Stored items

◆ ◆ ◆ ◆

-- ==== Sys2Proof/Machine/Weights.lean ====
section
/-! DEFINITION. Weights (08_weights.md R186-R207): manifests and their checks, loading, staging, verifying, replacement in
place, adapter versions. -/

namespace Sys2Proof.Machine

/-! ### Manifests (R188, R189) -/

structure Manifest where
  (kind nshard nlayer deadline status : Nat)
  shards : List ShardEnt
  layers : List LayerEnt
  /-- SHA-384 of the shard table -/
  digest : BitVec 384
  deriving DecidableEq, Repr

def ShardEnt.of (bs : List Byte) : ShardEnt :=
  { src := fieldAt bs 0 8, srcLen := fieldAt bs 8 8, dst := fieldAt bs 16 8, stage := fieldAt bs 24 8,
    desc := BitVec.ofNat 64 (fieldAt bs 32 8), ready := fieldAt bs 40 8, readyVal := fieldAt bs 48 8, layer := fieldAt bs 56 2,
    remote := bit (fieldAt bs 58 1) 0, digest := digestAt bs 64 }

def LayerEnt.of (bs : List Byte) : LayerEnt := ⟨fieldAt bs 0 2, fieldAt bs 2 2, fieldAt bs 4 2, fieldAt bs 6 2⟩

/-- Destination length of a shard, at least one byte (R177); a decode's is known only from its stream. -/
def ShardEnt.outLen (x : ShardEnt) : Nat := (Desc.of x.desc.toNat).dstLen x.srcLen

/-- Ranges a shard writes: destination, and staging range of kind 1. -/
def Ctx.shardRanges (c : Ctx) (kind : Nat) (x : ShardEnt) : List (Nat × Nat) :=
  let n := max 1 x.outLen
  ((if kind = 1 then [x.dst, x.stage] else [x.dst]).filterMap fun a => c.translate a n false true).map fun k => (k, n)

/-- Live destination ranges of a context's valid shards, weights and adapters (R187). -/
def Ctx.liveRanges (c : Ctx) : List (Nat × Nat) :=
  ((c.shards ++ c.adapters.flatMap (·.shards)).filter (·.valid)).map fun x => (x.base, x.len)

/-- Live ranges that other contexts own: a resting context owns nothing in HBM, unless its restore is under way. -/
def State.othersRanges (s : State) (ctx : Nat) : List (Nat × Nat) :=
  (s.ctxs.filter fun d => d.id != ctx).flatMap fun d => d.liveRanges.filter fun r =>
    d.resident || s.restoring d.id || spaceOf r.1 != 0

/-- 0x0070 (Table 8.5): header fields, and tables that can be read (log 45). -/
def State.headerOk (s : State) (c : Ctx) (man : Nat) (bs : List Byte) (kinds : List Nat) : Bool :=
  let kind := fieldAt bs 6 1
  let ns := fieldAt bs 8 4
  let nl := fieldAt bs 12 2
  let os := fieldAt bs 32 4
  let ol := fieldAt bs 36 4
  fieldAt bs 0 4 == 0x31464E4D && fieldAt bs 4 2 == 1 && fieldAt bs 7 1 == 0 && fieldAt bs 14 2 == 0 &&
    allZero (slice bs 40 24) && kinds.contains kind && 1 ≤ ns && ns ≤ 8192 &&
    (if kind = 1 then 1 ≤ nl && nl ≤ 16384 else nl == 0) && os % 64 == 0 && ol % 64 == 0 && (nl != 0 || ol == 0) &&
    (s.translate c (man + os) (128 * ns) true false).isSome &&
    (nl == 0 || (s.translate c (man + ol) (8 * nl) true false).isSome)

/-- 0x0071: the fields of a shard entry. -/
def shardFieldsOk (kind : Nat) (bs : List Byte) : Bool :=
  let x := ShardEnt.of bs
  let raw := x.desc.toNat
  let d := Desc.of raw
  fieldAt bs 58 1 < 2 && allZero (slice bs 59 5) && allZero (slice bs 112 16) && (kind == 1 || x.layer == 0) &&
    8 ≤ x.srcLen && x.srcLen ≤ 2 ^ 30 && x.srcLen % 8 == 0 && d.ok raw && d.mode ≤ 2 && d.lenOk x.srcLen &&
    x.outLen ≤ 2 ^ 30 && (kind == 1) == (x.stage != 0) && x.ready % 8 == 0

/-- 0x0072: its ranges. -/
def State.shardRangesOk (s : State) (c : Ctx) (kind : Nat) (x : ShardEnt) : Bool :=
  let n := max 1 x.outLen
  let dstOk := fun (a : Nat) => match c.translate a n false true with
    | some k => spaceOf k < 2
    | none => false
  (if x.remote then !s.ownGa x.src && spaceOf (keyOf x.src) < 2 else (s.translate c x.src x.srcLen true false).isSome) &&
    dstOk x.dst && (kind != 1 || dstOk x.stage) && (x.ready == 0 || (s.translate c x.ready 8 true false).isSome)

/-- 0x0073: overlap inside the manifest with an earlier entry or itself, with another context, or of a staging range with
the context's live ranges (R187). -/
def State.shardOwnOk (s : State) (c : Ctx) (kind : Nat) (prev : List (Nat × Nat)) (x : ShardEnt) : Bool :=
  let mine := c.shardRanges kind x
  !rangesMeet mine prev && !rangesMeet (mine.take 1) (mine.drop 1) && !rangesMeet mine (s.othersRanges c.id) &&
    !rangesMeet (mine.drop 1) c.liveRanges

/-- The first failing shard entry. -/
def State.shardsFail (s : State) (c : Ctx) (kind : Nat) (layers : List LayerEnt) :
    Nat → List (Nat × Nat) → List (List Byte) → Option (Nat × Nat)
  | _, _, [] => none
  | i, prev, b :: bs =>
    let x := ShardEnt.of b
    if !shardFieldsOk kind b then some (0x0071, i)
    else if !s.shardRangesOk c kind x then some (0x0072, i)
    else if !s.shardOwnOk c kind prev x then some (0x0073, i)
    else if kind == 1 && !(layers.any fun l => l.layer == x.layer) then some (0x0075, i)
    else s.shardsFail c kind layers (i + 1) (prev ++ c.shardRanges kind x) bs

/-- 0x0074: the first failing layer entry. -/
def Ctx.layersFail (c : Ctx) : Nat → Option Nat → List LayerEnt → Option (Nat × Nat)
  | _, _, [] => none
  | i, last, l :: ls =>
    let stations := ((c.cfgs.find? fun g => g.handle == l.handle).map fun g => g.image.stations.length).getD 0
    if (match last with
        | some p => p ≤ l.layer
        | none => true) && 1 ≤ l.count && l.first + l.count ≤ stations then
      c.layersFail (i + 1) (some l.layer) ls
    else some (0x0074, i)

/-- A manifest read and checked, or the failing code and item. -/
def State.readManifest (s : State) (c : Ctx) (man : Nat) (kinds : List Nat) : Except (Nat × Nat) Manifest :=
  let bs := s.readBytes ((c.translate man 64 true false).getD 0) 64
  if !s.headerOk c man bs kinds then .error (0x0070, 0)
  else
    let kind := fieldAt bs 6 1
    let ns := fieldAt bs 8 4
    let nl := fieldAt bs 12 2
    let ks := (c.translate (man + fieldAt bs 32 4) (128 * ns) true false).getD 0
    let kl := (c.translate (man + fieldAt bs 36 4) (8 * nl) true false).getD 0
    let raw := (List.range ns).map fun i => s.readBytes (ks + 128 * i) 128
    let layers := (List.range nl).map fun i => LayerEnt.of (s.readBytes (kl + 8 * i) 8)
    match s.shardsFail c kind layers 0 [] raw with
    | some f => .error f
    | none => match c.layersFail 0 none layers with
      | some f => .error f
      | none => .ok { kind, nshard := ns, nlayer := nl, deadline := fieldAt bs 16 8, status := fieldAt bs 24 8,
                      shards := raw.map ShardEnt.of, layers, digest := sha384 (s.readBytes ks (128 * ns)) }

/-- What a weight command of a context reads: its manifest's header, the tables of one that holds, its shard mask. -/
def State.touchManifest (s : State) (ctx man mask : Nat) (kinds : List Nat) : State :=
  match s.ctx? ctx with
  | none => s
  | some c =>
    let s1 := s.touchAll ((c.translate man 64 true false).toList.map fun k => (k, 64))
    let bs := s1.readBytes ((c.translate man 64 true false).getD 0) 64
    let ns := fieldAt bs 8 4
    let tables := if s.headerOk c man bs kinds then
      [(man + fieldAt bs 32 4, 128 * ns), (man + fieldAt bs 36 4, 8 * fieldAt bs 12 2)] else []
    let areas := tables ++ if mask = 0 then [] else [(mask, ceilDiv ns 8)]
    s1.touchAll (areas.filterMap fun a => (c.translate a.1 a.2 true false).map fun k => (k, a.2))

/-- KIND as stage 6 reads it. -/
def State.manifestKind (s : State) (c : Ctx) (man : Nat) : Nat := s.readNat ((c.translate man 64 true false).getD 0 + 6) 1

/-! ### Shard masks (R195) -/

/-- Names of a mask over `n` shards: every shard with address 0; none when the mask cannot be read whole (log 45). -/
def State.maskNames (s : State) (c : Ctx) (mask n : Nat) : Option (Nat → Bool) :=
  if mask = 0 then some fun _ => true
  else match c.translate mask (ceilDiv n 8) true false with
    | some k => some fun i => bit (s.readByte (k + i / 8)).toNat (i % 8)
    | none => if n = 0 then some fun _ => false else none

/-- 0x0076: the first bit at or beyond NSHARD. -/
def strayBit (names : Nat → Bool) (mask n : Nat) : Option Nat :=
  if mask = 0 then none else ((List.range (8 * ceilDiv n 8)).filter fun i => n ≤ i).find? names

/-- A shard mask that can be read and has no bit set, which counts as zero (03_commands_and_events.md R54). -/
def State.maskEmpty (s : State) (c : Ctx) (mask n : Nat) : Bool :=
  mask != 0 && 1 ≤ n && n ≤ 8192 && match c.translate mask (ceilDiv n 8) true false with
    | some k => allZero (s.readBytes k (ceilDiv n 8))
    | none => false

/-- Zero test of WGT_LOAD; NSHARD is the manifest's. -/
def zeroWgtLoad (e : Env) (manifest mask : U64) (s : State) : Bool :=
  (s.ctx? e.ctx.toNat).any fun c => match c.translate manifest.toNat 64 true false with
    | some k => s.maskEmpty c mask.toNat (s.readNat (k + 8) 4)
    | none => false

/-- Zero test of WGT_VERIFY. -/
def zeroWgtVerify (e : Env) (mask : U64) (s : State) : Bool :=
  (s.ctx? e.ctx.toNat).any fun c => s.maskEmpty c mask.toNat c.shards.length

/-! ### Weight commands in progress -/

def State.modOp (s : State) (ctx cmd : Nat) (f : WgtOp → WgtOp) : State :=
  s.modCtx ctx fun c => { c with wgt := c.wgt.map fun w => if w.cmd == cmd then f w else w }

def State.wgtOp? (s : State) (ctx cmd : Nat) : Option WgtOp :=
  (s.ctx? ctx).bind fun c => c.wgt.find? fun w => w.cmd == cmd

/-- The context takes a WGT_LOAD, WGT_REPLACE or WGT_VERIFY (R186, R187). -/
def State.weightFree (s : State) (c : Ctx) : Bool :=
  c.resident && !s.moving c.id && !c.verifying && c.wgt.all fun w => w.kind == 2

/-- The earlier of two deadlines that count when non-zero (R192). -/
def effective (a b : Nat) : Nat := if a = 0 then b else if b = 0 then a else min a b

/-- How a named shard begins: at once without a ready word. -/
def ShardEnt.begin (x : ShardEnt) : ShardSt := if x.ready = 0 then .ready else .waiting

def setProg (w : WgtOp) (i : Nat) (st : ShardSt) : WgtOp := { w with prog := w.prog.set i st }

/-- The lowest-indexed failed shard. -/
def WgtOp.firstFailed (w : WgtOp) : Option (Nat × Status) :=
  (List.range w.prog.length).findSome? fun i => match w.prog.getD i .unnamed with
    | .failed st => some (i, st)
    | _ => none

/-- The records a command fills: live shards, staged shards, or those of an adapter version. -/
def Ctx.recsOf (c : Ctx) (w : WgtOp) : List ShardRec :=
  match w.kind with
  | 0 => c.shards
  | 2 => ((c.adapters.find? fun a => a.id == w.adapter && a.version == w.version).map (·.shards)).getD []
  | _ => c.staged

def Ctx.modRecs (c : Ctx) (w : WgtOp) (f : List ShardRec → List ShardRec) : Ctx :=
  match w.kind with
  | 0 => { c with shards := f c.shards }
  | 2 => { c with adapters := c.adapters.map fun a =>
      if a.id == w.adapter && a.version == w.version then { a with shards := f a.shards } else a }
  | _ => { c with staged := f c.staged }

/-- Weight state by the live shards (R194). -/
def Ctx.weightNow (c : Ctx) : WeightState :=
  if !c.shards.isEmpty && c.shards.all (·.valid) then .loaded
  else if c.shards.any (·.valid) then .partLoaded else .empty
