-- ==== Sys2Proof/Certificates/Slice0/Obligations.lean ====
section
/-! DEFINITION. The statements for the provers. A docstring names the file of spec/ and the rules a statement follows;
where a statement rests on a choice of the model, it names the entry of the assumption log. -/

open Sys2Proof Sys2Proof.Machine

/-! ### The machine -/

/-- A step carries out the command at the front of the queue on the state with the queue's rest; an empty queue idles,
which is the model's choice (log 1). -/
def Obligations.StepRunsFront : Prop :=
  (∀ (s : State) (c : Instr) (rest : List Instr), s.pending = c :: rest → step s = exec c { s with pending := rest }) ∧
    ∀ s : State, s.pending = [] → step s = .next s

/-- 02 R20, 03 R39 and R60, 11 Table 11.3, 12 Table 12.4, 15 Tables 15.7, 15.9 and 15.20: what reset leaves. The
values the log names (12, 13) are not among them. The forms that every step keeps hold after reset. -/
def Obligations.ResetState : Prop :=
  (let s := State.reset
   s.tmr.count = 0 ∧ s.tmr.lock = .unlocked ∧ s.tmr.role = .follower ∧ s.boot.stage = 1 ∧ s.boot.trivet = false ∧
     s.q.pairs.map (·.enable) = [false] ∧ s.evc.mask0 = BitVec.allOnes 64 ∧ s.evc.pend0 = 0 ∧ s.evc.ringN = 0 ∧
     (∀ p ∈ s.link.ports, p.st = .disabled) ∧ s.link.ports.length = 12 ∧
     s.pwr.peakCap = 6000 ∧ s.pwr.sustainCap = 5200 ∧ s.pwr.lostCap = 3000 ∧ s.health.katInterval = 100 ∧
     s.jobs = [] ∧ s.ctxs = [] ∧ s.pending = []) ∧
  (State.reset.mem.wf = true ∧ State.reset.evc.wf = true)

/-- Memory's canonical form is kept by every step from every state that has it. -/
def Obligations.StepKeepsMemoryForm : Prop :=
  ∀ s t : State, s.mem.wf = true → step s = .next t → t.mem.wf = true

/-- The reserved bits of the event controller stay zero at every step from every state where they are. -/
def Obligations.StepKeepsEventForm : Prop :=
  ∀ s t : State, s.evc.wf = true → step s = .next t → t.evc.wf = true

/-- A command changes nothing of the queue of waiting commands: a step takes exactly the front one. -/
def Obligations.StepTakesOne : Prop :=
  ∀ (s t : State) (c : Instr) (rest : List Instr), s.pending = c :: rest → step s = .next t → t.pending = rest

/-- 07 R158, R171, R346: bytes written read back, every other byte reads as before; the poison of a word goes only
when the write covers the whole word. -/
def Obligations.WriteThenRead : Prop :=
  ∀ (s : State) (k : Nat) (bs : List Byte), s.mem.wf = true → s.grid.stackFailed = [] → s.mem.hostDead = [] →
    (∀ i, i < bs.length → (s.writeBytes k bs).readByte (k + i) = bs.getD i 0) ∧
    (∀ a, (a < k ∨ k + bs.length ≤ a) → (s.writeBytes k bs).readByte a = s.readByte a) ∧
    ∀ w, w ∈ (s.writeBytes k bs).mem.poison ↔ w ∈ s.mem.poison ∧ ¬ (k ≤ w ∧ w + eccSize w ≤ k + bs.length)

/-! ### The command plane -/

/-- 03 R42, R46, R50: the oldest command of a queue completes: its record goes, its 32 bytes stand at CQ_TAIL with the
phase, CQ_TAIL moves on by one modulo the depth and the phase turns at the wrap; a status outside the success group,
CHECK_FAILED, the shard statuses of a weight command and DEADLINE and LINK_DOWN of a transfer carries no result bytes. The command is not journaled, not traced and no member of a
chain, nothing else of its queue waits, and no pair is being destroyed. -/
def Obligations.CompletionEntry : Prop :=
  ∀ (s : State) (r : CmdRec) (p : QPair) (st : Status) (res : List Byte),
    s.q.recs = [r] → s.q.pairs = [p] → r.env.q.toNat = p.id → p.id ≠ 0 → r.late = false → r.env.chain = false →
    s.journalDetail r.cmd st res = none → s.health.traceMask = 0 → p.closing = none → p.vecEn = false →
    p.cqOwn = true → s.mem.hostRefuses (keyOf (p.cqBase.toNat + 32 * p.cqTail)) 32 = false → s.rangeOk (keyOf (p.cqBase.toNat + 32 * p.cqTail)) 32 = true →
    (spaceOf (keyOf (p.cqBase.toNat + 32 * p.cqTail)) ∈ [0, 1, 3]) →
    s.finish r.id st res =
      { (s.writeBytes (keyOf (p.cqBase.toNat + 32 * p.cqTail))
          (leBytes 2 r.env.tag.toNat ++ leBytes 2 st.code ++ leBytes 1 (if p.phase then 1 else 0) ++ [0] ++
            leBytes 2 p.sqHead ++ leBytes 8 s.tmr.count ++ padTo 16 (padTo 16 (if st.carries r.cmd then res else [])))) with
        q := { s.q with
          recs := []
          pairs := [{ p with cqTail := (p.cqTail + 1) % 2 ^ p.cqLog2,
                             phase := if (p.cqTail + 1) % 2 ^ p.cqLog2 = 0 then !p.phase else p.phase }] } }

/-- The frame of starting and completing any command: no unit changes but the queues, the event controller, MSI-X, the
health counts and memory; memory changes in no byte outside the completion queues, the event rings and the trace
buffer. -/
def Obligations.CompletionFrame : Prop :=
  ∀ (s : State) (r : CmdRec) (id : Nat) (st : Status) (res : List Byte), s.mem.wf = true → s.grid.stackFailed = [] →
    SameUnits s ((s.started r).finish id st res) ∧
      ∀ a, s.untold a → ((s.started r).finish id st res).readByte a = s.readByte a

◆ ◆ ◆ ◆

Brief – In the entries above, find the line holding "where a statement" and the line holding "def Obligations.StepRunsFront : Prop"; print both of them and every line between, exactly, and nothing else.

Reply to the exercise –
where a statement rests on a choice of the model, it names the entry of the assumption log. -/

open Sys2Proof Sys2Proof.Machine

/-! ### The machine -/

/-- A step carries out the command at the front of the queue on the state with the queue's rest; an empty queue idles,
which is the model's choice (log 1). -/
def Obligations.StepRunsFront : Prop :=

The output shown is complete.